Start of DATA FOR REVIEW

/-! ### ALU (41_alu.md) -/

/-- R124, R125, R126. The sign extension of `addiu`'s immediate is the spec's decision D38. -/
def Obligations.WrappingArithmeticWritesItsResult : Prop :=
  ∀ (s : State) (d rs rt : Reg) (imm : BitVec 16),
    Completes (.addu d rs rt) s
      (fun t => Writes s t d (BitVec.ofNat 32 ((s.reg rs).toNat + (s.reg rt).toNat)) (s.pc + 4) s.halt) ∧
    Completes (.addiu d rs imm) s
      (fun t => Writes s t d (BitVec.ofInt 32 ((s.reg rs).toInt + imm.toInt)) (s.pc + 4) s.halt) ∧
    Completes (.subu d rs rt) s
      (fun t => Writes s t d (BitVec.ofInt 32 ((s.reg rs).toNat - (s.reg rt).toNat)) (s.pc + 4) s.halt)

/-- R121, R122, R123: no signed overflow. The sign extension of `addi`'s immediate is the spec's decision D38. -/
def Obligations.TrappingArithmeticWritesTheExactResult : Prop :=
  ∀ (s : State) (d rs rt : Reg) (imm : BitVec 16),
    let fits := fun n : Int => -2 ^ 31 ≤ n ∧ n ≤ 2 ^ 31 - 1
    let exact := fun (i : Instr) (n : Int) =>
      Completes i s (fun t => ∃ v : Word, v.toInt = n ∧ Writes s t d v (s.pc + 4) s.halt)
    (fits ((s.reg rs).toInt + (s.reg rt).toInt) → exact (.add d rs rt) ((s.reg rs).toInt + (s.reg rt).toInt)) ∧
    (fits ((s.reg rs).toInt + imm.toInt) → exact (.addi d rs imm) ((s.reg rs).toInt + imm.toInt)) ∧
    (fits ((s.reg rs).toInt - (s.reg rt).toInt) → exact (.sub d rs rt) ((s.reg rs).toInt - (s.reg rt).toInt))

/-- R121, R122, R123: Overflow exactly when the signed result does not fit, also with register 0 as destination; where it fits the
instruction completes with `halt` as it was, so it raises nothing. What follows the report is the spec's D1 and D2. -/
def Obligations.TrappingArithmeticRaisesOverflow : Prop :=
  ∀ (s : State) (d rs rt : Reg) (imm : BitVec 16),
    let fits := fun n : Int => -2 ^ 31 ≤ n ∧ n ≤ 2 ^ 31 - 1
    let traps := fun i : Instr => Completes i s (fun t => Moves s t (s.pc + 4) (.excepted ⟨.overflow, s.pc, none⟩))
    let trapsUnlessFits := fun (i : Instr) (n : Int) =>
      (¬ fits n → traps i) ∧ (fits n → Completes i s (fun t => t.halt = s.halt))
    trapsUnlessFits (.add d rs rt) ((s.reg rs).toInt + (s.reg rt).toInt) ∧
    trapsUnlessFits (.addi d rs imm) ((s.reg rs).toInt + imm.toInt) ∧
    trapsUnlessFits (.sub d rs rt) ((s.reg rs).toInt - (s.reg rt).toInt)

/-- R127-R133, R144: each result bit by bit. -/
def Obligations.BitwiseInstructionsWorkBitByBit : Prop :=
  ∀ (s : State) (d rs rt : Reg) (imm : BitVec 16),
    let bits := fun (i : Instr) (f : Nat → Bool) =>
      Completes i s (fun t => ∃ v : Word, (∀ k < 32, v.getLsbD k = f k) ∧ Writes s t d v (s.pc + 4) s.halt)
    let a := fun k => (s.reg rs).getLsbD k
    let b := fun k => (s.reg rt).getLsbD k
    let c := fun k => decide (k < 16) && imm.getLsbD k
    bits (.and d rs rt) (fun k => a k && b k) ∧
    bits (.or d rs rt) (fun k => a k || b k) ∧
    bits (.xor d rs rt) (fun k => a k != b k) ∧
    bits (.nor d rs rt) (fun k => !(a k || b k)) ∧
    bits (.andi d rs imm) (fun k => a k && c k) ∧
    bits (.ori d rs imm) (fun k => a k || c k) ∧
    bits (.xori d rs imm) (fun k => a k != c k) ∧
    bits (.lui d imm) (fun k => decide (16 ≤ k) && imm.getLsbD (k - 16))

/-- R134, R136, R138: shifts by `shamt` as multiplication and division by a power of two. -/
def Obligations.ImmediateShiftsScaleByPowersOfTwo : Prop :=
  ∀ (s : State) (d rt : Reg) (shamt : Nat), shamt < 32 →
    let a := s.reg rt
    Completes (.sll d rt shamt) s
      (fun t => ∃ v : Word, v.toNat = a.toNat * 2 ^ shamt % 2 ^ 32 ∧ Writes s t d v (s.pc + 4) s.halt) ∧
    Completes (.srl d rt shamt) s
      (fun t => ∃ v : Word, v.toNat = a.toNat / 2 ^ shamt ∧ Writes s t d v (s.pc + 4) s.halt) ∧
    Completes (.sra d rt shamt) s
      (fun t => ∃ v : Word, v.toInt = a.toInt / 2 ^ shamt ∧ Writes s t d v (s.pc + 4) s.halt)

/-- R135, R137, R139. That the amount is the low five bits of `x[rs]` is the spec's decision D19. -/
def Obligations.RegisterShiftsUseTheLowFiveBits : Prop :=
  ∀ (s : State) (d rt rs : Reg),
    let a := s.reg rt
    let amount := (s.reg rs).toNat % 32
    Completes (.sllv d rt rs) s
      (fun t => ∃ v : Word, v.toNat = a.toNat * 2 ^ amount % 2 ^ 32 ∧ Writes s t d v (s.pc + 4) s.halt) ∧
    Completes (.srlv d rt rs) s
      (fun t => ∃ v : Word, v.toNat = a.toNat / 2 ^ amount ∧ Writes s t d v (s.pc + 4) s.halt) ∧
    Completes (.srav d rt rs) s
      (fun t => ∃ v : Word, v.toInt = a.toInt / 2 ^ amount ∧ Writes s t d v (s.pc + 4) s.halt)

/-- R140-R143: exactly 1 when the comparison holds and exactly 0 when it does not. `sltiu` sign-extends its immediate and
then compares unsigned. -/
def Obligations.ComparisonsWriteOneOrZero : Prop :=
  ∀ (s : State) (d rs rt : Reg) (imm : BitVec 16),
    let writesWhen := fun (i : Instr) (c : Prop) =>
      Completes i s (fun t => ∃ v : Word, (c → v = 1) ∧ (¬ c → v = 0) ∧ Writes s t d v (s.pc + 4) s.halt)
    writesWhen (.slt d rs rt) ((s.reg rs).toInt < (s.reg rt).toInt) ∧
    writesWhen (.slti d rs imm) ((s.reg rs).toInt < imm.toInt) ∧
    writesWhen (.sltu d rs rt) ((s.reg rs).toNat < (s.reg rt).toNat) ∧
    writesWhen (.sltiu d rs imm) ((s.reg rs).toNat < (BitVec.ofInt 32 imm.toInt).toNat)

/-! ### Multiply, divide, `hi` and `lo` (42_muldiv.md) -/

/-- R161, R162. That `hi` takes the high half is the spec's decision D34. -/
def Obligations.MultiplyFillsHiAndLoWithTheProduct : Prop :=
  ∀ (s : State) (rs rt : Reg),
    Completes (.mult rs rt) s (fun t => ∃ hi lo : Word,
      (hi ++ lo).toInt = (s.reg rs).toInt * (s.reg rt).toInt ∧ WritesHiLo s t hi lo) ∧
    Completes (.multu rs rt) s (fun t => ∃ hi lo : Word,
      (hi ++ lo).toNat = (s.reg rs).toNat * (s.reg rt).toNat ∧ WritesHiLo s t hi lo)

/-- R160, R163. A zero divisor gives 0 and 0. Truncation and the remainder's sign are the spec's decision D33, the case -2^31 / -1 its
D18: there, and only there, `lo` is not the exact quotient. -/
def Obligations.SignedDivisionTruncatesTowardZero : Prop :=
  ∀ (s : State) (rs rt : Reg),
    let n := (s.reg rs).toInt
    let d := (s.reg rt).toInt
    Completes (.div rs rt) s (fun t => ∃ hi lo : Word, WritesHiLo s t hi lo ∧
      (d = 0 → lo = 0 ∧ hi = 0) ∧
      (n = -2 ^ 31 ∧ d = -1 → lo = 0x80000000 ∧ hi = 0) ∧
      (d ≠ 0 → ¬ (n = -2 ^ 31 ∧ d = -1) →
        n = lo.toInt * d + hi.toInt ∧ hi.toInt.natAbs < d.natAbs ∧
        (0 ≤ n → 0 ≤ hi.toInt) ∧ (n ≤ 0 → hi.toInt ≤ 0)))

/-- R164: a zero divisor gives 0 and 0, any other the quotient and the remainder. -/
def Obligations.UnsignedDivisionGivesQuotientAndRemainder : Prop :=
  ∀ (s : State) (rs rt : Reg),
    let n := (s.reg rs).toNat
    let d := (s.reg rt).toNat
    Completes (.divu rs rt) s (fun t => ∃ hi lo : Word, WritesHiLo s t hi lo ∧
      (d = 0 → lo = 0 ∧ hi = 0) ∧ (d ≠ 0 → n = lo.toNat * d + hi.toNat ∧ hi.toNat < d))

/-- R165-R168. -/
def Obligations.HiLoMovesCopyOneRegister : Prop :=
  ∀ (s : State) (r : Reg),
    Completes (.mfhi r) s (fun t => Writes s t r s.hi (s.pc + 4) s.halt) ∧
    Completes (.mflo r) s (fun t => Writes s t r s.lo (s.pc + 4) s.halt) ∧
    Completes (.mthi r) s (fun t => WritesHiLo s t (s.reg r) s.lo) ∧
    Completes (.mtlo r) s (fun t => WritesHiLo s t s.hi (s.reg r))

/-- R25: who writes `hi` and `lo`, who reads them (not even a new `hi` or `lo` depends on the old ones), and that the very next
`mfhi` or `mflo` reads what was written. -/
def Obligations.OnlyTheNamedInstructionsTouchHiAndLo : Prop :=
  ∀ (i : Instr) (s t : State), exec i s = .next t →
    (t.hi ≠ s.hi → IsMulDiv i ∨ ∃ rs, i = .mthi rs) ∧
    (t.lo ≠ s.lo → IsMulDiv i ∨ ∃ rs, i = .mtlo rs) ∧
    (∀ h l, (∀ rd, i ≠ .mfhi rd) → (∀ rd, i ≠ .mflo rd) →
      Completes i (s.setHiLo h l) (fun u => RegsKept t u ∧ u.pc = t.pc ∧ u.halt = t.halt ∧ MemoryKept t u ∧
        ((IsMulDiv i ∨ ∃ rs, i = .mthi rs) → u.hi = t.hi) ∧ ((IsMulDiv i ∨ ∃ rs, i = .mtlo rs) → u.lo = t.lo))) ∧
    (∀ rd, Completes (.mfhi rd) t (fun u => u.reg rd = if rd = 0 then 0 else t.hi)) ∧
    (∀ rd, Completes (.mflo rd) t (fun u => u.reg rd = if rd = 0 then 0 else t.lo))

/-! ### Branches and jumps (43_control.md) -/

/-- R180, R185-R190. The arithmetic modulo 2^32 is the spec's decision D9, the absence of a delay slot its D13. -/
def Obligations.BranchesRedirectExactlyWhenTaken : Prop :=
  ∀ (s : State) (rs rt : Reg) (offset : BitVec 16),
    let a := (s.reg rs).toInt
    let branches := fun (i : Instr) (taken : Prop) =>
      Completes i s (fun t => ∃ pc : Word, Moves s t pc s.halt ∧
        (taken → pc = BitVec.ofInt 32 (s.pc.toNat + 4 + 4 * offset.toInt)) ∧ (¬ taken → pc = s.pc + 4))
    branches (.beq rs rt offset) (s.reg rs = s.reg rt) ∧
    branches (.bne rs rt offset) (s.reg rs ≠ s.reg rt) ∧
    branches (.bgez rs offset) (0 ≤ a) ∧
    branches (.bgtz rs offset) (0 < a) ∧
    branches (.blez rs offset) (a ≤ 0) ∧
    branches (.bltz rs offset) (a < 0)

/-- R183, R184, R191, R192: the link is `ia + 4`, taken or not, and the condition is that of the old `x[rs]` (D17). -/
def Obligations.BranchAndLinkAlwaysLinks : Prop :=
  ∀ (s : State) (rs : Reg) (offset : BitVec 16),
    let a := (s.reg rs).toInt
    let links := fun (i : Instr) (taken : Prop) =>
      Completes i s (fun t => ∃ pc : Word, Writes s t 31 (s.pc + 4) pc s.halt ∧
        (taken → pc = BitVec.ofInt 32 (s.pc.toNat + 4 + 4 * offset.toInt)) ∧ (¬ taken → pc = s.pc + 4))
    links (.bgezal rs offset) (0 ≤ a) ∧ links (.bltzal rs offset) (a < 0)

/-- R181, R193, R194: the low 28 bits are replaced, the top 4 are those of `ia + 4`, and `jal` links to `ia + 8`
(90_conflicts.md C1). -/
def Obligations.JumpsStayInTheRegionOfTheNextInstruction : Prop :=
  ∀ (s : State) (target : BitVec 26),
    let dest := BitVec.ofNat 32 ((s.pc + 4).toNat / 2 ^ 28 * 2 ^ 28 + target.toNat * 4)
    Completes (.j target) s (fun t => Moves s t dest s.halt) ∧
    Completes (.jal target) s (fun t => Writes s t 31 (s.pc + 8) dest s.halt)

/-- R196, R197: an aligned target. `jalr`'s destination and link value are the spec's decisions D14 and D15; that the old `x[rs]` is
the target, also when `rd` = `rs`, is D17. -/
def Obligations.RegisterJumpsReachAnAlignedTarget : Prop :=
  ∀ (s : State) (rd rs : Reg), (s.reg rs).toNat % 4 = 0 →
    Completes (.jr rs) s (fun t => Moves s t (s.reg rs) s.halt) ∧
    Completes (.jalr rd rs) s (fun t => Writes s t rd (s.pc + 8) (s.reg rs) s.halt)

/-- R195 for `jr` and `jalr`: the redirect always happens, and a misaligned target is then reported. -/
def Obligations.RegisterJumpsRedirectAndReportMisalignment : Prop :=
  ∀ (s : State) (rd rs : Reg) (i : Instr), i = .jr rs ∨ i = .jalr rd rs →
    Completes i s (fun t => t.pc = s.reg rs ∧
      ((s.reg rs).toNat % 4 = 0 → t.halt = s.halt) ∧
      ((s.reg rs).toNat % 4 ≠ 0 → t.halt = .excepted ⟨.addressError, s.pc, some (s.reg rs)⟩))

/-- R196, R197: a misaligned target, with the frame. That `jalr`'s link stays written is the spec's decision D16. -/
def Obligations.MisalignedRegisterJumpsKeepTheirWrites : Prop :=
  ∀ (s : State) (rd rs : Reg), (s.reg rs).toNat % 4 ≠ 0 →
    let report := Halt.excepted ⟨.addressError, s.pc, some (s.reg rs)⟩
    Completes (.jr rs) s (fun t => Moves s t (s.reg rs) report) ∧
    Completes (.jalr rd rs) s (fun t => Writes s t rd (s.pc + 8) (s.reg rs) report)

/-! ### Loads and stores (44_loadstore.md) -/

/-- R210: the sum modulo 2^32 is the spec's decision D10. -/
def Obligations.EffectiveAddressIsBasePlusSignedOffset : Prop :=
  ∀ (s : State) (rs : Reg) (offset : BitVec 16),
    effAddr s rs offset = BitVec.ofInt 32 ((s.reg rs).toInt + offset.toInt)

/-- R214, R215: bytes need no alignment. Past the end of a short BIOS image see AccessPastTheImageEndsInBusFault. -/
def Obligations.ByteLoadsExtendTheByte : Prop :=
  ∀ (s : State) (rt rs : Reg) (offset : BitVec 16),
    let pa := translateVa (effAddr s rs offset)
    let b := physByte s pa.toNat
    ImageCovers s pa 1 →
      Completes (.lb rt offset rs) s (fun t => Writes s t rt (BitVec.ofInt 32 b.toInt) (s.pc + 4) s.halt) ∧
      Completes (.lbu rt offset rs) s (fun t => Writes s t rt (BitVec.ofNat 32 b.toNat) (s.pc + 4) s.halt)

End of DATA FOR REVIEW

From the first line of the entries above to the line with "Completes (.addu d rs rt) s", please return every line exactly, keeping both ends.

/-! ### ALU (41_alu.md) -/

/-- R124, R125, R126. The sign extension of `addiu`'s immediate is the spec's decision D38. -/
def Obligations.WrappingArithmeticWritesItsResult : Prop :=
  ∀ (s : State) (d rs rt : Reg) (imm : BitVec 16),
    Completes (.addu d rs rt) s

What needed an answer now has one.